We calculated the pairwise genetic distance between these sequences to infer upon their relatedness to each other. The mean genetic distance calculated for these 67 sequences was 0.0097. Further as shown (S1 Fig) in the heatmap generated using the pairwise genetic distance matrix, the sequence relatedness can be highlighted. The maximum pairwise genetic distance observed was 0.032, while the minimum was 0.00. Moreover, as depicted in the heat map, subsets of sequences had zero genetic distance. Among these subsets of sequences having zero genetic distance, the largest cluster contained 20 sequences. Out of these 20 sequences having zero genetic distance, 15 were from Premganj, and five were from Chakmeerapur. Fourteen of these 20 sequences were from individuals having HCV infection, and the remaining 6 were co-infected with HCV and HIV-1.

Selecting an optimum distance threshold for inferring epidemiologically linked transmissions is crucial for analyzing the structures of inferred networks. For this reason and to avoid any biases, we applied Empirical Phylogeny Informed Cluster Tool (EPI-ClusT) and recently developed general heuristic scoring approach AUTO-TUNE for establishing the best threshold for our sequence dataset. Using methods the optimum distance threshold calculated for our dataset was 0.006.

Using the genetic distance threshold of 0.006, we constructed the transmission network with the help of MicrobeTrace. Unnao sequences became segregated into two clusters. The largest cluster had 54 sequences linked, while the other cluster contained only two sequences. The remaining 11 sequences were observed to be singletons. The largest cluster constituting 54 nodes had mean genetic distance of 0.0024, and the median age of the individuals in this cluster was 44.5 year. This cluster contained 23 males and 31 females. As shown in figures (Fig 1A and 1B), most individuals within this cluster were from Premganj (n = 29), while remaining (n = 25) were from Chakmeerapur. Two individuals in the other cluster (one male, and one female) hailed from Chakmeerapur. The mean genetic distance for this cluster was 0.0022.

[Figure omitted. See PDF.]

A) Transmission network representation. The yellow colored circles represents the premganj, while red is for chakmeerapur and blue indicates the Krividyapur. B) Transmission network representation with respect to sex of the individual participants. The blue colored multiplication sign denotes the females while green colored “Y” sign indicates the males.

Time-scaled phylogeny

The largest transmission cluster constituted 54 sequences. As these were observed to be the largest fraction of epidemiologically linked sequences representing this dataset, we examined the time scale resolution of these transmission events. As shown in the figure (Fig 2), the nodes comprising the majority of the largest cluster (Cluster 0, n = 37) sequences had the TMRCA around 2015 (Node-1 and Node-2). The node at the top (Node-1) constituted 25 sequences representing cluster 0 and the TMRCA estimated for these sequences was 2015.4 (95% HPD: 2013.84–2016.87). Out of 25 sequences in Node-1, 17 were from Premganj, while the remaining eight were from Chakmeerapur. The 20 sequences with 0 genetic distance were part of this node. The TMRCA for the node at the bottom (Node -2) was observed to be 2015.13 (95%HPD: 2013.61–2016–67). Node-2 contained a total of 12 sequences representing cluster 0. Out of these 12, the majority (n = 7) were from Chakmeerapur, while the remaining five were from Premganj. Moreover, as shown in the S2 Fig, the other sequences inferred to be a part of cluster 0 (highlighted in yellow) had the TMRCA around 2015–2016. The cluster containing two sequences (highlighted in blue) only had the TMRCA of 2016.97 (95% HPD: 2015.91–2017.98). Overall, these observations highlight that all the inferred transmission clusters had their earliest common ancestor aged 2015–2016.

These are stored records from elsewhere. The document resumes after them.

-- ==== Sys2Proof/Laws/State.lean ====
section
/-! SUPPORT. One lemma per field of State per update: a later proof never unfolds a record update. -/

namespace Sys2Proof.Machine

/-! ## writeG -/

@[simp] theorem writeG_params (i : Nat) (v : TypedValue) (s : State) : (writeG i v s).params = s.params := rfl
@[simp] theorem writeG_program (i : Nat) (v : TypedValue) (s : State) : (writeG i v s).program = s.program := rfl
@[simp] theorem writeG_programLen (i : Nat) (v : TypedValue) (s : State) : (writeG i v s).programLen = s.programLen := rfl
@[simp] theorem writeG_pc (i : Nat) (v : TypedValue) (s : State) : (writeG i v s).pc = s.pc := rfl
@[simp] theorem writeG_globals (i : Nat) (v : TypedValue) (s : State) : (writeG i v s).globals = s.globals.set i v := rfl
@[simp] theorem writeG_locals (i : Nat) (v : TypedValue) (s : State) : (writeG i v s).locals = s.locals := rfl
@[simp] theorem writeG_stackVars (i : Nat) (v : TypedValue) (s : State) : (writeG i v s).stackVars = s.stackVars := rfl
@[simp] theorem writeG_buffers (i : Nat) (v : TypedValue) (s : State) : (writeG i v s).buffers = s.buffers := rfl
@[simp] theorem writeG_sp (i : Nat) (v : TypedValue) (s : State) : (writeG i v s).sp = s.sp := rfl
@[simp] theorem writeG_flags (i : Nat) (v : TypedValue) (s : State) : (writeG i v s).flags = s.flags := rfl
@[simp] theorem writeG_output (i : Nat) (v : TypedValue) (s : State) : (writeG i v s).output = s.output := rfl
@[simp] theorem writeG_stepStatus (i : Nat) (v : TypedValue) (s : State) : (writeG i v s).stepStatus = s.stepStatus := rfl

/-! ## writeL -/

@[simp] theorem writeL_params (i : Nat) (v : TypedValue) (s : State) : (writeL i v s).params = s.params := rfl
@[simp] theorem writeL_program (i : Nat) (v : TypedValue) (s : State) : (writeL i v s).program = s.program := rfl
@[simp] theorem writeL_programLen (i : Nat) (v : TypedValue) (s : State) : (writeL i v s).programLen = s.programLen := rfl
@[simp] theorem writeL_pc (i : Nat) (v : TypedValue) (s : State) : (writeL i v s).pc = s.pc := rfl
@[simp] theorem writeL_globals (i : Nat) (v : TypedValue) (s : State) : (writeL i v s).globals = s.globals := rfl
@[simp] theorem writeL_locals (i : Nat) (v : TypedValue) (s : State) : (writeL i v s).locals = s.locals.set i v := rfl
@[simp] theorem writeL_stackVars (i : Nat) (v : TypedValue) (s : State) : (writeL i v s).stackVars = s.stackVars := rfl
@[simp] theorem writeL_buffers (i : Nat) (v : TypedValue) (s : State) : (writeL i v s).buffers = s.buffers := rfl
@[simp] theorem writeL_sp (i : Nat) (v : TypedValue) (s : State) : (writeL i v s).sp = s.sp := rfl
@[simp] theorem writeL_flags (i : Nat) (v : TypedValue) (s : State) : (writeL i v s).flags = s.flags := rfl
@[simp] theorem writeL_output (i : Nat) (v : TypedValue) (s : State) : (writeL i v s).output = s.output := rfl
@[simp] theorem writeL_stepStatus (i : Nat) (v : TypedValue) (s : State) : (writeL i v s).stepStatus = s.stepStatus := rfl

/-! ## writeS -/

@[simp] theorem writeS_params (i : Nat) (v : TypedValue) (s : State) : (writeS i v s).params = s.params := rfl
@[simp] theorem writeS_program (i : Nat) (v : TypedValue) (s : State) : (writeS i v s).program = s.program := rfl
@[simp] theorem writeS_programLen (i : Nat) (v : TypedValue) (s : State) : (writeS i v s).programLen = s.programLen := rfl
@[simp] theorem writeS_pc (i : Nat) (v : TypedValue) (s : State) : (writeS i v s).pc = s.pc := rfl
@[simp] theorem writeS_globals (i : Nat) (v : TypedValue) (s : State) : (writeS i v s).globals = s.globals := rfl
@[simp] theorem writeS_locals (i : Nat) (v : TypedValue) (s : State) : (writeS i v s).locals = s.locals := rfl
@[simp] theorem writeS_stackVars (i : Nat) (v : TypedValue) (s : State) : (writeS i v s).stackVars = s.stackVars.set i v := rfl
@[simp] theorem writeS_buffers (i : Nat) (v : TypedValue) (s : State) : (writeS i v s).buffers = s.buffers := rfl
@[simp] theorem writeS_sp (i : Nat) (v : TypedValue) (s : State) : (writeS i v s).sp = s.sp := rfl
@[simp] theorem writeS_flags (i : Nat) (v : TypedValue) (s : State) : (writeS i v s).flags = s.flags := rfl
@[simp] theorem writeS_output (i : Nat) (v : TypedValue) (s : State) : (writeS i v s).output = s.output := rfl
@[simp] theorem writeS_stepStatus (i : Nat) (v : TypedValue) (s : State) : (writeS i v s).stepStatus = s.stepStatus := rfl

/-! ## writeFlags -/

@[simp] theorem writeFlags_params (f : BitVec 8) (s : State) : (writeFlags f s).params = s.params := rfl
@[simp] theorem writeFlags_program (f : BitVec 8) (s : State) : (writeFlags f s).program = s.program := rfl
@[simp] theorem writeFlags_programLen (f : BitVec 8) (s : State) : (writeFlags f s).programLen = s.programLen := rfl
@[simp] theorem writeFlags_pc (f : BitVec 8) (s : State) : (writeFlags f s).pc = s.pc := rfl
@[simp] theorem writeFlags_globals (f : BitVec 8) (s : State) : (writeFlags f s).globals = s.globals := rfl
@[simp] theorem writeFlags_locals (f : BitVec 8) (s : State) : (writeFlags f s).locals = s.locals := rfl
@[simp] theorem writeFlags_stackVars (f : BitVec 8) (s : State) : (writeFlags f s).stackVars = s.stackVars := rfl
@[simp] theorem writeFlags_buffers (f : BitVec 8) (s : State) : (writeFlags f s).buffers = s.buffers := rfl
@[simp] theorem writeFlags_sp (f : BitVec 8) (s : State) : (writeFlags f s).sp = s.sp := rfl
@[simp] theorem writeFlags_flags (f : BitVec 8) (s : State) : (writeFlags f s).flags = f &&& flagsMask := rfl
@[simp] theorem writeFlags_output (f : BitVec 8) (s : State) : (writeFlags f s).output = s.output := rfl
@[simp] theorem writeFlags_stepStatus (f : BitVec 8) (s : State) : (writeFlags f s).stepStatus = s.stepStatus := rfl

/-! ## emit -/

@[simp] theorem emit_params (k : EventKind) (w : Word) (s : State) : (emit k w s).params = s.params := rfl
@[simp] theorem emit_program (k : EventKind) (w : Word) (s : State) : (emit k w s).program = s.program := rfl
@[simp] theorem emit_programLen (k : EventKind) (w : Word) (s : State) : (emit k w s).programLen = s.programLen := rfl
@[simp] theorem emit_pc (k : EventKind) (w : Word) (s : State) : (emit k w s).pc = s.pc := rfl
@[simp] theorem emit_globals (k : EventKind) (w : Word) (s : State) : (emit k w s).globals = s.globals := rfl
@[simp] theorem emit_locals (k : EventKind) (w : Word) (s : State) : (emit k w s).locals = s.locals := rfl
@[simp] theorem emit_stackVars (k : EventKind) (w : Word) (s : State) : (emit k w s).stackVars = s.stackVars := rfl
@[simp] theorem emit_buffers (k : EventKind) (w : Word) (s : State) : (emit k w s).buffers = s.buffers := rfl
@[simp] theorem emit_sp (k : EventKind) (w : Word) (s : State) : (emit k w s).sp = s.sp := rfl
@[simp] theorem emit_flags (k : EventKind) (w : Word) (s : State) : (emit k w s).flags = s.flags := rfl
@[simp] theorem emit_output (k : EventKind) (w : Word) (s : State) : (emit k w s).output = s.output ++ [⟨k, w⟩] := rfl
@[simp] theorem emit_stepStatus (k : EventKind) (w : Word) (s : State) : (emit k w s).stepStatus = s.stepStatus := rfl

/-! ## INIT -/

@[simp] theorem State.init_params (p : Params) : (State.init p).params = p := rfl
@[simp] theorem State.init_program (p : Params) : (State.init p).program = [] := rfl
@[simp] theorem State.init_programLen (p : Params) : (State.init p).programLen = 0 := rfl
@[simp] theorem State.init_pc (p : Params) : (State.init p).pc = 0 := rfl
@[simp] theorem State.init_globals (p : Params) : (State.init p).globals = List.replicate p.gVarsCount .void := rfl
@[simp] theorem State.init_locals (p : Params) : (State.init p).locals = List.replicate p.stackLocalsCount .void := rfl
@[simp] theorem State.init_stackVars (p : Params) : (State.init p).stackVars = List.replicate p.stackVarCount .void := rfl
@[simp] theorem State.init_buffers (p : Params) : (State.init p).buffers = List.replicate p.gMembufCount ⟨.void, []⟩ := rfl
@[simp] theorem State.init_sp (p : Params) : (State.init p).sp = 0 := rfl
@[simp] theorem State.init_flags (p : Params) : (State.init p).flags = 0 := rfl
@[simp] theorem State.init_output (p : Params) : (State.init p).output = [] := rfl
@[simp] theorem State.init_stepStatus (p : Params) : (State.init p).stepStatus = .ok := rfl

/-! ## A slot after a write -/

theorem readS_writeS_same (i : Nat) (v : TypedValue) (s : State) (h : i < s.stackVars.length) :
    readS i (writeS i v s) = some v := by
  simp [readS, h]

theorem readS_writeS_other (i j : Nat) (v : TypedValue) (s : State) (h : i ≠ j) :
    readS j (writeS i v s) = readS j s := by
  simp [readS, h]

theorem readG_writeG_same (i : Nat) (v : TypedValue) (s : State) (h : i < s.globals.length) :
    readG i (writeG i v s) = some v := by
  simp [readG, h]

theorem readG_writeG_other (i j : Nat) (v : TypedValue) (s : State) (h : i ≠ j) :
    readG j (writeG i v s) = readG j s := by
  simp [readG, h]

theorem readL_writeL_same (i : Nat) (v : TypedValue) (s : State) (h : i < s.locals.length) :
    readL i (writeL i v s) = some v := by
  simp [readL, h]

theorem readL_writeL_other (i j : Nat) (v : TypedValue) (s : State) (h : i ≠ j) :
    readL j (writeL i v s) = readL j s := by
  simp [readL, h]

end Sys2Proof.Machine
end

[Figure omitted. See PDF.]

As depicted in the legend, the blue colored branches represent the location chakmeerapur, while yellow branches indicate the location premganj. The red circles at the end of the branch tips highlight the specimens belonging to transmission cluster– 0.

Population dynamics

Phylodynamic analysis was undertaken to understand the spread of this viral strain in the population. The population level dynamics inferred through the usage of the skyline plot (Fig 3) highlighted that the effective population had already entered an exponential phase of growth starting from the middle of 2015. In between the start of the year 2017 till its middle, the infected population experienced a rise of almost 1 log. Thereafter, from the middle of 2017 till the onset of 2018 the effective population size did not observe any significant rise.

[Figure omitted. See PDF.]

The solid line represents the median estimates while the gray-shaded area indicates the 95% HPD. Vertical black lines represent the estimated lower and median 95% HPD pertaining to time scale. Vertical dotted blue lines drawn represents the timelines of inferred TMRCA for transmission clusters and outbreak investigation start period respectively.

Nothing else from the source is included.